# YOUR TASK
Each line below from the one containing "magnitude bit. -/" through the one containing "DST = 0 (R53). -/" should be output exactly as it stands, and no other line should appear.

# RECORDS SHOWN
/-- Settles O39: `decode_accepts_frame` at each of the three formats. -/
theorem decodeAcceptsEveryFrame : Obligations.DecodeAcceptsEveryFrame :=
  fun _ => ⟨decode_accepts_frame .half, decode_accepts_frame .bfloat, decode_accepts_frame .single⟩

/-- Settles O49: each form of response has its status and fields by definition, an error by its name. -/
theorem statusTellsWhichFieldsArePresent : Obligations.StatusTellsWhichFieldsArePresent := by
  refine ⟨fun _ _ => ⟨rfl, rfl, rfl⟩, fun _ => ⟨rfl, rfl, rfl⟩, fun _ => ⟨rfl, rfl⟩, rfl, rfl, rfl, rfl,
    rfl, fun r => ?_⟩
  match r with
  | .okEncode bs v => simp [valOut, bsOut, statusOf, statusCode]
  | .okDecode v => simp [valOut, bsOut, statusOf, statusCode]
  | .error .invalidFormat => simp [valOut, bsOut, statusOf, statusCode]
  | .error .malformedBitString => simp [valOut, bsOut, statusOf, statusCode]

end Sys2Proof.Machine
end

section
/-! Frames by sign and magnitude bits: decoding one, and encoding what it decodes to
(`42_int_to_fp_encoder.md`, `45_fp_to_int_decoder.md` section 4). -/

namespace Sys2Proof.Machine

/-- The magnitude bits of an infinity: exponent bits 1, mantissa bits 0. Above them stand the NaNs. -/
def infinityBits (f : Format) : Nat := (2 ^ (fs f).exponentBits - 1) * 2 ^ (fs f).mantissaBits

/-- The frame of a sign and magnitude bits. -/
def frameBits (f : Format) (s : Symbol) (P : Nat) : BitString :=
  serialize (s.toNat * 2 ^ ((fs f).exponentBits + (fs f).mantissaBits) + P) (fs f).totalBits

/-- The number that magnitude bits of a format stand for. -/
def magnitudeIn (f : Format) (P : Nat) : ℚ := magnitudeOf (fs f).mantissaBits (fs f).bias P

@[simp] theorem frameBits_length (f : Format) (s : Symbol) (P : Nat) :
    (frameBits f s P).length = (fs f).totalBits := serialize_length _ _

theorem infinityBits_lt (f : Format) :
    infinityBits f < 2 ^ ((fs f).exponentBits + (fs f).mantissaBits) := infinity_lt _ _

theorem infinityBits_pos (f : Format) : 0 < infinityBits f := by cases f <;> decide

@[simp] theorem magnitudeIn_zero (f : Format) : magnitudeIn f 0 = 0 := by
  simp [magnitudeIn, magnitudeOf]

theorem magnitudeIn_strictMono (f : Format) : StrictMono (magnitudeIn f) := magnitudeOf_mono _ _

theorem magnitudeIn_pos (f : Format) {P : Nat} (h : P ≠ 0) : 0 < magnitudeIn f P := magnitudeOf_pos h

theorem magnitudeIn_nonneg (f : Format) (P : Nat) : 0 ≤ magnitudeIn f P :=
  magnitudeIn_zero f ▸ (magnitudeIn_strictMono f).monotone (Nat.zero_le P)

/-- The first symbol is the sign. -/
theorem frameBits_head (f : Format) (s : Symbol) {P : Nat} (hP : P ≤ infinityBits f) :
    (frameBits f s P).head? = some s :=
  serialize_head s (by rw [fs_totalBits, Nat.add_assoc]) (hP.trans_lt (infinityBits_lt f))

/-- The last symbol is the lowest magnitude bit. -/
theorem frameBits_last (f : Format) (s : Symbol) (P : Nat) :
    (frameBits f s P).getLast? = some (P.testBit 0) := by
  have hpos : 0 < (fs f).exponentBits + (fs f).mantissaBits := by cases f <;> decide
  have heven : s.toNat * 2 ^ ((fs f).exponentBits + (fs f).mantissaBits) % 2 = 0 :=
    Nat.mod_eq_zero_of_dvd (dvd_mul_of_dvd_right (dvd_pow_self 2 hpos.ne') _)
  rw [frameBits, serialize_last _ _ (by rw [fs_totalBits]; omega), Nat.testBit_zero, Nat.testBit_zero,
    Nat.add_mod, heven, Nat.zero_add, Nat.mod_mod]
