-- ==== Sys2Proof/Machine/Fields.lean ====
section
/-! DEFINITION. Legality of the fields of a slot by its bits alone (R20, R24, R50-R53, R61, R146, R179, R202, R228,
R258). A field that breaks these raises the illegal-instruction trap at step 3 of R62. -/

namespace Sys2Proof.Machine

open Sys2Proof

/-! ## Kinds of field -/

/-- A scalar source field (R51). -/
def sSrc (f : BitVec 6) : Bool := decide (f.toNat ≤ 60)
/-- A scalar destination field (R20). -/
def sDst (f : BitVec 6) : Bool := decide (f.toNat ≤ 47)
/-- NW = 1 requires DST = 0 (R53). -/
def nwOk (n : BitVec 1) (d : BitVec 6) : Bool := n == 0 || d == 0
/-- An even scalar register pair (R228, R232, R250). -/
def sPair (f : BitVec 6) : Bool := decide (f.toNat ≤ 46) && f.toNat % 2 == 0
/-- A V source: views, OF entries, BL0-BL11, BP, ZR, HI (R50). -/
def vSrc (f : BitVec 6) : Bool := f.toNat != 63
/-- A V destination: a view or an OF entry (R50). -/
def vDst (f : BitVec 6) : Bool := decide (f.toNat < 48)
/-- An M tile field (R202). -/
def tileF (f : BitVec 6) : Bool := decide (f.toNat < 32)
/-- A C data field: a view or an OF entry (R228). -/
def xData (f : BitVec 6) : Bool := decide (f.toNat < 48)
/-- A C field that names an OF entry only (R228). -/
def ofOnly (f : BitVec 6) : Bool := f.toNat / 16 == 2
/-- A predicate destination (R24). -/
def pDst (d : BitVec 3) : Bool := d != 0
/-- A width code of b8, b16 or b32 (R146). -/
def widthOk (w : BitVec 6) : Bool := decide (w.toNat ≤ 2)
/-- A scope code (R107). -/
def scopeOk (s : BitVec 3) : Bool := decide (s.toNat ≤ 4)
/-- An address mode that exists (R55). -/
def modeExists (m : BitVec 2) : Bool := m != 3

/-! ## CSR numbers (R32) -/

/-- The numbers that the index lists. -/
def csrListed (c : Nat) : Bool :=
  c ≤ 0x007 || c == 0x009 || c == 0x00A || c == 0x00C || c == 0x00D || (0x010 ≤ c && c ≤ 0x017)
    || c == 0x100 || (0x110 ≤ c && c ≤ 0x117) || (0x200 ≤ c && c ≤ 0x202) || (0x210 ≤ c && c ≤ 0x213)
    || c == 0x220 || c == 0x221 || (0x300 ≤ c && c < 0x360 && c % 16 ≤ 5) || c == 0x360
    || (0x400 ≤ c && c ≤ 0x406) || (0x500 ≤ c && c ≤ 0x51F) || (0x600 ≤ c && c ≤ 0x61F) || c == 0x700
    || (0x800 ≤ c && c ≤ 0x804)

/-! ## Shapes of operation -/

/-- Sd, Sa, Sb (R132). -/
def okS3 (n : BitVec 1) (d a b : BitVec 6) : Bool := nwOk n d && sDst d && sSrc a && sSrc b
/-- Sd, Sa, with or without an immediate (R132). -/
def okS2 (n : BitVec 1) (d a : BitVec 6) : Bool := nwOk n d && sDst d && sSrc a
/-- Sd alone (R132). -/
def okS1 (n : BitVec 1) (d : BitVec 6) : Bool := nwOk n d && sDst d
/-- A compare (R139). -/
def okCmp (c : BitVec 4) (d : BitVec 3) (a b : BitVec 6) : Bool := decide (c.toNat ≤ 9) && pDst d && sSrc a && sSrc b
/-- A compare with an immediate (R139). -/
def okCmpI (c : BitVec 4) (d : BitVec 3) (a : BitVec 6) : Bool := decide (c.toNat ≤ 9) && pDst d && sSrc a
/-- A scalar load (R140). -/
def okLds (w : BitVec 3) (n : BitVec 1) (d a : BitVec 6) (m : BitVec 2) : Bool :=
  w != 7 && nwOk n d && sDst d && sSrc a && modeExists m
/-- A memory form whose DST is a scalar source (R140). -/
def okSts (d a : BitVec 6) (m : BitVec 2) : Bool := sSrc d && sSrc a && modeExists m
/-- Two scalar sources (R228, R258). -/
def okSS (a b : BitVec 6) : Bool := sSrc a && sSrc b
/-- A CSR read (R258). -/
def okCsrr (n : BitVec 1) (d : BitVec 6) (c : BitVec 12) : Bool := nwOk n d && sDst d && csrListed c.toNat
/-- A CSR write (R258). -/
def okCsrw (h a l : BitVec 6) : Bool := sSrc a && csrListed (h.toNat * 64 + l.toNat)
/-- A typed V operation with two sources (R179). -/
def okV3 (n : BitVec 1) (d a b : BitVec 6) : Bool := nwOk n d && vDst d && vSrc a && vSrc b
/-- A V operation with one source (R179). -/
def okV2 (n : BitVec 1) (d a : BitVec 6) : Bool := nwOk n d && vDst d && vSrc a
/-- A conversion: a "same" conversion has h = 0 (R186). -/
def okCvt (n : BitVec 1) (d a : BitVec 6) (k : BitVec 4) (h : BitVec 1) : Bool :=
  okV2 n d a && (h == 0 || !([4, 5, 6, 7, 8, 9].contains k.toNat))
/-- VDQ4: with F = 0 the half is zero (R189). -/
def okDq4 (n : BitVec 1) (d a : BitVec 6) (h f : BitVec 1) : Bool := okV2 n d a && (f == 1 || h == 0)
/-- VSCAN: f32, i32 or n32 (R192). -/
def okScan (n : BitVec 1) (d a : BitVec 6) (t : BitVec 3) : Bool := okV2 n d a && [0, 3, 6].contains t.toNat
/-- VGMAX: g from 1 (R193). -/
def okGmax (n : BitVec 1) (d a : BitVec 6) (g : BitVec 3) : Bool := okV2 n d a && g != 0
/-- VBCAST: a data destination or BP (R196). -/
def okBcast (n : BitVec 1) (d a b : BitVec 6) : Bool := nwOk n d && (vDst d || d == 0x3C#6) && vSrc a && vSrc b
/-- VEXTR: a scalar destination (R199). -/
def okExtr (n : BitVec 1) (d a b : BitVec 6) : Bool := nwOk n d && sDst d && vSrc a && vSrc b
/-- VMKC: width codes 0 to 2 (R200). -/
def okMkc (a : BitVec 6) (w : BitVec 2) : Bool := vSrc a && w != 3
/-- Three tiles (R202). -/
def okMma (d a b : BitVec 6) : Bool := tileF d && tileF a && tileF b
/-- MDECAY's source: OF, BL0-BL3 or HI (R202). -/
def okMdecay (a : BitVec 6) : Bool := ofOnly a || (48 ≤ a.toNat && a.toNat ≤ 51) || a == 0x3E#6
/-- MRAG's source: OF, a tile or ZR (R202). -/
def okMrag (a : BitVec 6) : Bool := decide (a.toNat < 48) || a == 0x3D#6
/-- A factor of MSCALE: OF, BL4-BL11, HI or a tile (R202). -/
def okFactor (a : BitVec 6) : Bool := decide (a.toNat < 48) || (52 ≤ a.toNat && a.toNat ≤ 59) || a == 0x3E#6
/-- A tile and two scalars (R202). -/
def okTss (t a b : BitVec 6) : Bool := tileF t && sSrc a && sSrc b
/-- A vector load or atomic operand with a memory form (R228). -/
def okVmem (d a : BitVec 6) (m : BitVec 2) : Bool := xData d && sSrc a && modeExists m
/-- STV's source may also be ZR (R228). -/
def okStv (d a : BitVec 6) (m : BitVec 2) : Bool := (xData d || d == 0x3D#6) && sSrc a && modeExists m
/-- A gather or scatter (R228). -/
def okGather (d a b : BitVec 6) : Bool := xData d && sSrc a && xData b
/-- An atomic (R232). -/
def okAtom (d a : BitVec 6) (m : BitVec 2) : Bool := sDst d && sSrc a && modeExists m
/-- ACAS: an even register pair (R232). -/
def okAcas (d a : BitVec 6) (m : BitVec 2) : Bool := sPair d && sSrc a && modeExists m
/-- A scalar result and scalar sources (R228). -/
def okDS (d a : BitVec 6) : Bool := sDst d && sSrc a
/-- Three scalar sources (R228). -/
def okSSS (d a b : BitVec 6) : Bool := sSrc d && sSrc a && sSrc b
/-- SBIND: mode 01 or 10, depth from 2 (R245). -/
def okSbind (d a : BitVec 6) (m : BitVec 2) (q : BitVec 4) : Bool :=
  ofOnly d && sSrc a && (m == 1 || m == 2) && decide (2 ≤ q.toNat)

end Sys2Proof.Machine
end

# WRITTEN REPLY
/-- The last symbol is the lowest magnitude bit. -/
theorem frameBits_last (f : Format) (s : Symbol) (P : Nat) :
    (frameBits f s P).getLast? = some (P.testBit 0) := by
  have hpos : 0 < (fs f).exponentBits + (fs f).mantissaBits := by cases f <;> decide
  have heven : s.toNat * 2 ^ ((fs f).exponentBits + (fs f).mantissaBits) % 2 = 0 :=
    Nat.mod_eq_zero_of_dvd (dvd_mul_of_dvd_right (dvd_pow_self 2 hpos.ne') _)
  rw [frameBits, serialize_last _ _ (by rw [fs_totalBits]; omega), Nat.testBit_zero, Nat.testBit_zero,
    Nat.add_mod, heven, Nat.zero_add, Nat.mod_mod]
-- ==== Sys2Proof/Machine/Fields.lean ====
section
/-! DEFINITION. Legality of the fields of a slot by its bits alone (R20, R24, R50-R53, R61, R146, R179, R202, R228,
R258). A field that breaks these raises the illegal-instruction trap at step 3 of R62. -/

namespace Sys2Proof.Machine

open Sys2Proof

/-! ## Kinds of field -/

/-- A scalar source field (R51). -/
def sSrc (f : BitVec 6) : Bool := decide (f.toNat ≤ 60)
/-- A scalar destination field (R20). -/
def sDst (f : BitVec 6) : Bool := decide (f.toNat ≤ 47)
/-- NW = 1 requires DST = 0 (R53). -/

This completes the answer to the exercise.